Figure 6 shows the root mean squared error for the three training paradigms. Lower errors are obtained after the training.

In Fig. 7 we can see the mean interaction torque for the three training paradigms, separated in dorsi and plantarflex trials. For (1) the fixed torque training paradigm, all trials reach the 16 N\(\cdot \)m target; (2) in the progressive paradigm we can observe this progressively increase in the torque; and (3) in the modulated torque training paradigm, the torque increases up to a plateau, not reaching the established fixed torque in any case. We had to remove from the analysis the first training trial due to a technical problem (fixed torque of 16 N\(\cdot \)m was incorrectly applied in this first trial for all the training paradigms).

We observed that all training paradigms led to an improvement in the score comparing pre and post-training performances, so we concluded that this platform induces learning on healthy subjects. Consistently, the error of the subject when positioning the bird on the visual cue (e.g. maintaining the foot at 0\(^\circ \)), before and after training, decreased.

All the users for the cases of fixed torque and progressive torque paradigms obviously reached the prescribed torque, but this was not the case for the modulated torque paradigm, where none of the users was able to reach this 16 N\(\cdot \)m torque during the training, so we concluded that this torque exceeds our approach of using submaximal force production.

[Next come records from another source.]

-- ==== Sys2Proof/Safety.lean ====
section
/-! DEFINITION. The terms claims are made in: what the spec's steps do, written as relations between the state before
and after; the invariants of 10_state.md R23; malformed records; the silent part of a state; runs. Every relation is
written from the rule it names, not from the machine's own operations. -/

namespace Sys2Proof.Safety

open Sys2Proof.Machine

/-! ## Command bytes (45_command_encoder.md R89 to R93) -/

/-- A value command of R46: number, space, value byte, terminator. -/
def valueBytes (p : Params) (n : CmdName) (v : Byte) : Bytes :=
  codeOf p.cmdCodes n ++ (0x20#8 :: v :: p.cmdTerminator)

/-- `DIGIT(f, d)` (R89): the value byte is a space for -1, else '0' + d. -/
def DIGIT (p : Params) (f : DigitField) (d : Digit) : Bytes :=
  valueBytes p (.digit f) (if digitVal d = -1 then 0x20#8 else BitVec.ofNat 8 (0x30 + (digitVal d).toNat))

/-- The numeric code of a sign (R47, R90). -/
def signCode : Sign → Nat
  | .blank => 0
  | .minus => 1
  | .plus => 2

/-- `SIGN(RrS, s)` (R90) -/
def SIGN (p : Params) (r : Row) (s : Sign) : Bytes := valueBytes p (.sign r) (BitVec.ofNat 8 (0x30 + signCode s))

/-- `LAMP(n, v)` (R91) -/
def LAMP (p : Params) (n : Lamp) (v : Bool) : Bytes := valueBytes p (.lamp n) (BitVec.ofNat 8 (0x30 + v.toNat))

/-- `ACTY(COMP_ACTY, v)` (R92) -/
def ACTY (p : Params) (v : Bool) : Bytes := valueBytes p .acty (BitVec.ofNat 8 (0x30 + v.toNat))

/-- `RESET(role)` (R93) -/
def RESETCMD (p : Params) (role : Role) : Bytes := codeOf p.cmdCodes (.reset role) ++ p.cmdTerminator

/-- A command the block may put in a role's output (R46): a value command of that role with a value byte of the
name's own domain (R47), or the role's reset command. -/
def CommandOf (p : Params) : Role → Bytes → Prop
  | .display, c => (∃ f d, c = DIGIT p f d) ∨ (∃ r s, c = SIGN p r s) ∨ (∃ v, c = ACTY p v) ∨ c = RESETCMD p .display
  | .indicator, c => (∃ n v, c = LAMP p n v) ∨ c = RESETCMD p .indicator

/-! ## Steps -/

/-- `emit(role, bytes)` of R94: from `s` to `t`, one command is generated. -/
def Emits (role : Role) (cmd : Bytes) (s t : State) : Prop :=
  (roleGet s.conn role = true → t = { s with out := roleSet s.out role (roleGet s.out role ++ [cmd]) }) ∧
  (roleGet s.conn role = false → t = { s with cond := s.cond ++ [.transportUnavailable role] })

/-- Commands of a role generated one after another from `s` give these outputs and conditions (R94). -/
def EmitsAll (cmds : List (Role × Bytes)) (s t : State) : Prop :=
  (∀ role, roleGet t.out role = roleGet s.out role ++
    (cmds.filter fun c => c.1 = role ∧ roleGet s.conn c.1 = true).map (·.2)) ∧
  t.cond = s.cond ++ (cmds.filter fun c => roleGet s.conn c.1 = false).map fun c => .transportUnavailable c.1

/-- DIGIT_UPDATE(f, p) of R62. -/
def DigitStep (f : DigitField) (p : BitVec 5) (s t : State) : Prop :=
  (segDecode p = none → t = { s with cond := s.cond ++ [.invalidPattern f p] }) ∧
  (∀ d, segDecode p = some d → ∃ u : State, u = { s with dcache := u.dcache } ∧
    (∀ g, cacheGet u.dcache g = if g = f then d else cacheGet s.dcache g) ∧ Emits .display (DIGIT s.params f d) u t)

/-- NET_SIGN of R64: `n` is the net sign. -/
def NetSignIs (prec : SignPrecedence) (p m : Bool) (prev : Sign) (which : SignFlag) (sb : Bool) (n : Sign) : Prop :=
  let named : Sign := match which with | .plus => .plus | .minus => .minus
  (p = false → m = false → n = .blank) ∧ (p = true → m = false → n = .plus) ∧ (p = false → m = true → n = .minus) ∧
  (p = true → m = true →
    (prec = .mostRecent → sb = true → n = named) ∧
    (¬(prec = .mostRecent ∧ sb = true) → (prev ≠ .blank → n = prev) ∧ (prev = .blank → n = named)))

/-- SIGN_UPDATE(r, which, sb) of R63. -/
def SignStep (r : Row) (which : SignFlag) (sb : Bool) (s t : State) : Prop :=
  ∃ (p m : Bool) (n : Sign),
    (which = .plus → m = rowGet s.minus r ∧
      (s.params.signFlagMode = .follow → p = sb) ∧ (s.params.signFlagMode = .setOnly → p = (rowGet s.plus r || sb))) ∧
    (which = .minus → p = rowGet s.plus r ∧
      (s.params.signFlagMode = .follow → m = sb) ∧ (s.params.signFlagMode = .setOnly → m = (rowGet s.minus r || sb))) ∧
    NetSignIs s.params.signPrecedence p m (rowGet s.sout r) which sb n ∧
    (n = rowGet s.sout r → t = { s with plus := rowSet s.plus r p, minus := rowSet s.minus r m }) ∧
    (n ≠ rowGet s.sout r → Emits .display (SIGN s.params r n)
      { s with plus := rowSet s.plus r p, minus := rowSet s.minus r m, sout := rowSet s.sout r n } t)

/-- LAMP12_UPDATE(bit) of R65, in closed form: the six lamps take their bits; one command for each changed lamp, in
ascending register bit order; nothing else changes. -/
def LampsStep (bit : LampBit → Bool) (s t : State) : Prop :=
  t = { s with l12 := t.l12, out := t.out, cond := t.cond } ∧
  (∀ b, lampGet t.l12 b = bit b) ∧
  EmitsAll (([.b3, .b4, .b5, .b6, .b8, .b9] : List LampBit).filterMap fun b =>
    if bit b = lampGet s.l12 b then none
    else some (.indicator, LAMP s.params (lampGet s.params.lamp12Map b) (bit b))) s t

/-- The command of a changed Channel-11 bit `k` (R80), if `CH11_MAP` maps it. -/
def trackerCmd (p : Params) (k : RegBit) (v : Bool) : Option (Role × Bytes) :=
  match p.ch11Map[k] with
  | none => none
  | some (.lamp n) => some (.indicator, LAMP p n v)
  | some .compActy => some (.display, ACTY p v)

/-- TRK_SETBIT for register bit `k` of R80. -/
def TrackStep (k : RegBit) (v : Bool) (s t : State) : Prop :=
  (v = getBit s.s11 k → t = s) ∧
  (v ≠ getBit s.s11 k →
    t = { s with s11 := t.s11, out := t.out, cond := t.cond } ∧
    (∀ j, getBit t.s11 j = if j = k then v else getBit s.s11 j) ∧
    EmitsAll (trackerCmd s.params k v).toList s t)

/-- Every bit of `C11` presented to the tracker (R82), in closed form: `S11` becomes `C11`; one command for each
changed mapped bit, in ascending bit order; nothing else changes. -/
def StrobeStep (s t : State) : Prop :=
  t = { s with s11 := s.c11, out := t.out, cond := t.cond } ∧
  EmitsAll (allRegBits.filterMap fun k =>
    if getBit s.c11 k = getBit s.s11 k then none else trackerCmd s.params k (getBit s.c11 k)) s t

/-- The six lamp bits of a Channel-10 word or a channel-115 frame's data (R42, R86): register bit b is bit b-1. -/
def lampBitsOf (w : ChanWord) : LampBit → Bool
  | .b3 => w.getLsbD 2
  | .b4 => w.getLsbD 3
  | .b5 => w.getLsbD 4
  | .b6 => w.getLsbD 5
  | .b8 => w.getLsbD 7
  | .b9 => w.getLsbD 8

/-- The parser at position 0 with a clear accumulator (44_frame_codec.md R84). -/
def parserClear (s : State) : State := { s with fpos := .p0, fchan := 0, fdata := 0 }

/-- FRAME_DISPATCH(ch, d) of R85, with CH115 of R86: `o` is its outcome from `s`. As R85's cases have it, 8, 9 and 115
are acted on whatever `KEY_CHANNEL` is (log entry 16). -/
def Dispatched (ch : BitVec 7) (d : BitVec 15) (s : State) (o : Host.Outcome State Fault Refusal) : Prop :=
  (ch = 8 → o = exec .dispStrobe { s with c10 := d }) ∧
  (ch = 9 → o = exec .indcStrobe { s with c11 := d }) ∧
  (ch = 115 → ∃ t, o = .next t ∧ LampsStep (lampBitsOf d) s t) ∧
  (ch ≠ 8 → ch ≠ 9 → ch ≠ 115 → o = .next s)

/-- `KEY_CHANNEL` is outside the set {8, 9, 115}: the case in which R85 and 20_memory.md R33 speak with one voice on a
received frame (log entry 16 is about the other). -/
def KeyChannelApart (p : Params) : Prop := p.keyChannel ≠ 8 ∧ p.keyChannel ≠ 9 ∧ p.keyChannel ≠ 115

/-- The relay word that carries a row's plus sign (30_encoding.md R40). -/
def plusWord : Row → Bool → BitVec 5 → BitVec 5 → Instr
  | .r1 => .rw7
  | .r2 => .rw5
  | .r3 => .rw2

/-- The relay word that carries a row's minus sign (30_encoding.md R40). -/
def minusWord : Row → Bool → BitVec 5 → BitVec 5 → Instr
  | .r1 => .rw6
  | .r2 => .rw4
  | .r3 => .rw1

/-- What APPLY of R60 does for one relay word `rw`: by its mask, a Channel-10 word decodes to `mk`; and `mk` completes
from every state, related to it by `R`. -/
def RelayWordRuns (rw : BitVec 4) (mk : Bool → BitVec 5 → BitVec 5 → Instr)
    (R : Bool → BitVec 5 → BitVec 5 → State → State → Prop) : Prop :=
  (∀ w : ChanWord, w &&& 0x7800#15 = rw.setWidth 15 <<< 11 →
    decodeWord w = mk (w.getLsbD 10) (w.extractLsb' 5 5) (w.extractLsb' 0 5)) ∧
  (∀ sb up lo s, ∃ t, exec (mk sb up lo) s = .next t ∧ R sb up lo s t)

/-- Upper field, lower field, sign, in that order (R61). -/
def TwoFieldsAndSign (fu fl : DigitField) (r : Row) (which : SignFlag) (sb : Bool) (up lo : BitVec 5) (s t : State) : Prop :=
  ∃ a b, DigitStep fu up s a ∧ DigitStep fl lo a b ∧ SignStep r which sb b t

/-- Upper field, lower field, in that order (R61); the sign bit is not read. -/
def TwoFields (fu fl : DigitField) (_sb : Bool) (up lo : BitVec 5) (s t : State) : Prop :=
  ∃ a, DigitStep fu up s a ∧ DigitStep fl lo a t

/-! ## Malformed records (46_control_events.md R100) -/

/-- R100, field by field: a record of these fields is malformed (30_encoding.md R48, R49). -/
abbrev MalformedFields (tag rsv idx arg : Nat) : Prop :=
  tag = 0x0 ∨ tag = 0xF ∨ rsv ≠ 0 ∨
  (tag ∈ [0x1, 0x4, 0x7] ∧ 2 ≤ arg) ∨
  (tag ∈ [0x2, 0x5] ∧ idx ≠ 0) ∨
  (tag ∈ [0x3, 0x6, 0xA, 0xC, 0xD, 0xE] ∧ (idx ≠ 0 ∨ arg ≠ 0)) ∨
  (tag = 0x8 ∧ (idx ≠ 0 ∨ 2 ^ 8 ≤ arg)) ∨
  (tag = 0x9 ∧ (idx ≠ 0 ∨ 2 ^ 15 ≤ arg)) ∨
  (tag = 0xB ∧ (2 ≤ idx ∨ 2 ≤ arg))

/-- A malformed record: tag 31:28, rsv 27:20, idx 19:16, arg 15:0. -/
abbrev Malformed (r : Record) : Prop :=
  MalformedFields (r.toNat / 2 ^ 28) (r.toNat / 2 ^ 20 % 2 ^ 8) (r.toNat / 2 ^ 16 % 2 ^ 4) (r.toNat % 2 ^ 16)

/-! ## Invariants (10_state.md R23) -/

/-- R23 (b), (c), (e), the parser's accumulator at each position (R83, R84), the refusal mark (R96), and parameters
in their domains (R7, R88). R23 (a) and (d) hold by the types of `dcache`, `fchan` and `fdata`. -/
structure Inv (s : State) : Prop where
  params : paramsOk s.params = true
  blank_iff : ∀ r, rowGet s.sout r = .blank ↔ rowGet s.plus r = false ∧ rowGet s.minus r = false
  plus_alone : ∀ r, rowGet s.plus r = true → rowGet s.minus r = false → rowGet s.sout r = .plus
  minus_alone : ∀ r, rowGet s.plus r = false → rowGet s.minus r = true → rowGet s.sout r = .minus
  at_p0 : s.fpos = .p0 → s.fchan = 0 ∧ s.fdata = 0
  at_p1 : s.fpos = .p1 → s.fchan.extractLsb' 0 3 = 0 ∧ s.fdata = 0
  at_p2 : s.fpos = .p2 → s.fdata.extractLsb' 0 12 = 0
  at_p3 : s.fpos = .p3 → s.fdata.extractLsb' 0 6 = 0
  refused_iff : s.refused = true ↔ s.refusals ≠ []

/-- The value of the last command of name `n` in `cmds`, oldest first, since the last reset command of its role;
`false` if none (R23 (f)). -/
def lastValue (p : Params) (n : CmdName) (cmds : List Bytes) : Bool :=
  cmds.foldl (fun v c =>
    if c = valueBytes p n 0x31 then true
    else if c = valueBytes p n 0x30 ∨ c = RESETCMD p (cmdRole n) then false
    else v) false

/-- R23 (f), for the commands in the outputs: `L12` and, at the mapped bits, `S11` hold the last value commanded. A lamp
name that LAMP12_MAP and CH11_MAP share, or that CH11_MAP gives to two bits, has its commands from two places, so it is
left out (log entry 17). The unmapped bits of `S11` have no command. -/
structure CommandsAgree (s : State) : Prop where
  lamps : ∀ b, lampGet s.params.lamp12Map b ∉ ch11Lamps s.params →
    lampGet s.l12 b = lastValue s.params (.lamp (lampGet s.params.lamp12Map b)) s.out.indicator
  trackerLamps : ∀ (k : RegBit) (n : Lamp), s.params.ch11Map[k] = some (.lamp n) → n ∉ lamp12Names s.params →
    (∀ j : RegBit, s.params.ch11Map[j] = some (.lamp n) → j = k) →
    getBit s.s11 k = lastValue s.params (.lamp n) s.out.indicator
  acty : ∀ k : RegBit, s.params.ch11Map[k] = some .compActy → getBit s.s11 k = lastValue s.params .acty s.out.display

/-- Every command in the two outputs is one of R46. -/
def OutputsWellFormed (s : State) : Prop := ∀ role, ∀ c ∈ roleGet s.out role, CommandOf s.params role c

/-- The premise of R96: "Every claim about a run takes refused = 0 at its end as a premise". -/
def Unrefused (s : State) : Prop := s.refused = false

/-! ## Parts of the state -/

/-- `s` with empty outputs and no refusal: what a rule may read (10_state.md R21). -/
def silent (s : State) : State :=
  { s with out := { display := [], indicator := [] }, kout := [], cond := [], refused := false, refusals := [] }

/-- `t` is `u` with the outputs and refusals of `s` put before its own. -/
def After (s u t : State) : Prop :=
  silent t = silent u ∧ (∀ role, roleGet t.out role = roleGet s.out role ++ roleGet u.out role) ∧
  t.kout = s.kout ++ u.kout ∧ t.cond = s.cond ++ u.cond ∧ t.refusals = s.refusals ++ u.refusals ∧
  t.refused = (s.refused || u.refused)

/-- A record on the socket path: tag 8, BYTE_IN (60_exceptions.md R105). -/
def isSocket (r : Record) : Bool := r.extractLsb' 28 4 = 0x8#4

/-- The operation record of a tag, an index field and an argument, `rsv` 0, as a number (30_encoding.md R48). -/
def recordOf (tag idx arg : Nat) : Record := BitVec.ofNat 32 (tag * 2 ^ 28 + idx * 2 ^ 16 + arg)

/-- `n` steps of the machine, through the host's interface. -/
def run (n : Nat) (s : State) : Host.Outcome State Fault Refusal := Host.Core.run Sys2Proof.core n s

/-! ## Who may write what (10_state.md R11, column "written by")

A byte may end a channel-8, channel-9 or channel-115 frame, so it may write what that frame writes. -/

/-- The instructions of a Channel-10 word, relay words 0 to 15. -/
def isRelayWord : Instr → Bool
  | .rw0 _ _ _ | .rw1 _ _ _ | .rw2 _ _ _ | .rw3 _ _ _ | .rw4 _ _ _ | .rw5 _ _ _ | .rw6 _ _ _ | .rw7 _ _ _
  | .rw8 _ _ _ | .rw9 _ _ _ | .rw10 _ _ _ | .rw11 _ _ _ | .rw12 _ _ _ | .rw13 _ _ _ | .rw14 _ _ _ | .rw15 _ _ _ => true
  | _ => false

/-- BYTE_IN and the four frame bytes. -/
def isByte : Instr → Bool
  | .byteIn _ | .frameB0 _ _ | .frameB1 _ _ | .frameB2 _ | .frameB3 _ => true
  | _ => false

/-- Writers of `C10` beside bytes (R12). -/
def writesC10 : Instr → Bool
  | .ch10SetBit _ _ | .ch10Write _ | .reset => true
  | i => isByte i

/-- Writers of `C11` beside bytes (R13). -/
def writesC11 : Instr → Bool
  | .ch11SetBit _ _ | .ch11Write _ | .reset => true
  | i => isByte i

/-- Writers of `S11` beside bytes (R18). -/
def writesS11 : Instr → Bool
  | .indcStrobe | .trackerSetBit _ _ | .reset => true
  | i => isByte i

/-- Writers of `L12` beside bytes (R17). -/
def writesL12 : Instr → Bool
  | .dispStrobe | .rw12 _ _ _ | .reset => true
  | i => isByte i

/-- Writers of a row's sign flags and net sign beside bytes (R14, R15): DISP_STROBE, RESET and the row's two relay
words. -/
def writesSign : Row → Instr → Bool
  | _, .dispStrobe => true
  | _, .reset => true
  | .r1, .rw6 _ _ _ => true
  | .r1, .rw7 _ _ _ => true
  | .r2, .rw4 _ _ _ => true
  | .r2, .rw5 _ _ _ => true
  | .r3, .rw1 _ _ _ => true
  | .r3, .rw2 _ _ _ => true
  | _, i => isByte i

/-- The digit fields a relay word carries (30_encoding.md R40). -/
def fieldsOf : Instr → List DigitField
  | .rw1 _ _ _ => [.r3d4, .r3d5]
  | .rw2 _ _ _ => [.r3d2, .r3d3]
  | .rw3 _ _ _ => [.r2d5, .r3d1]
  | .rw4 _ _ _ => [.r2d3, .r2d4]
  | .rw5 _ _ _ => [.r2d1, .r2d2]
  | .rw6 _ _ _ => [.r1d4, .r1d5]
  | .rw7 _ _ _ => [.r1d2, .r1d3]
  | .rw8 _ _ _ => [.r1d1]
  | .rw9 _ _ _ => [.nd1, .nd2]
  | .rw10 _ _ _ => [.vd1, .vd2]
  | .rw11 _ _ _ => [.md1, .md2]
  | _ => []

/-- Writers of a digit field's cache entry (R16). -/
def writesField (f : DigitField) : Instr → Bool
  | .dispStrobe | .reset => true
  | i => isByte i || (fieldsOf i).contains f

/-- What is refused (46_control_events.md R97 to R100): the three undescribed events, the unassigned tags, and an
ill-formed instruction. -/
def isRefused (i : Instr) : Bool :=
  match i with
  | .standby | .keyboardStrobe | .proceed | .unassigned0 _ | .unassignedF _ => true
  | _ => !i.wellFormed

end Sys2Proof.Safety
end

Thus, we will study possible methodologies to calculate this customized submaximal torque for each subject.

All the subjects reported that they liked the game, and most of them said that it was too easy. This is also observable looking into the scores. We will test more difficult trajectories to be maintained, as well as different torque profiles, in order to increase the difficulty of the game.

To sum up, we conclude that this tool is useful to induce learning in healthy subjects, and thus will keep improving the training paradigms, for the translation into a rehabilitative tool.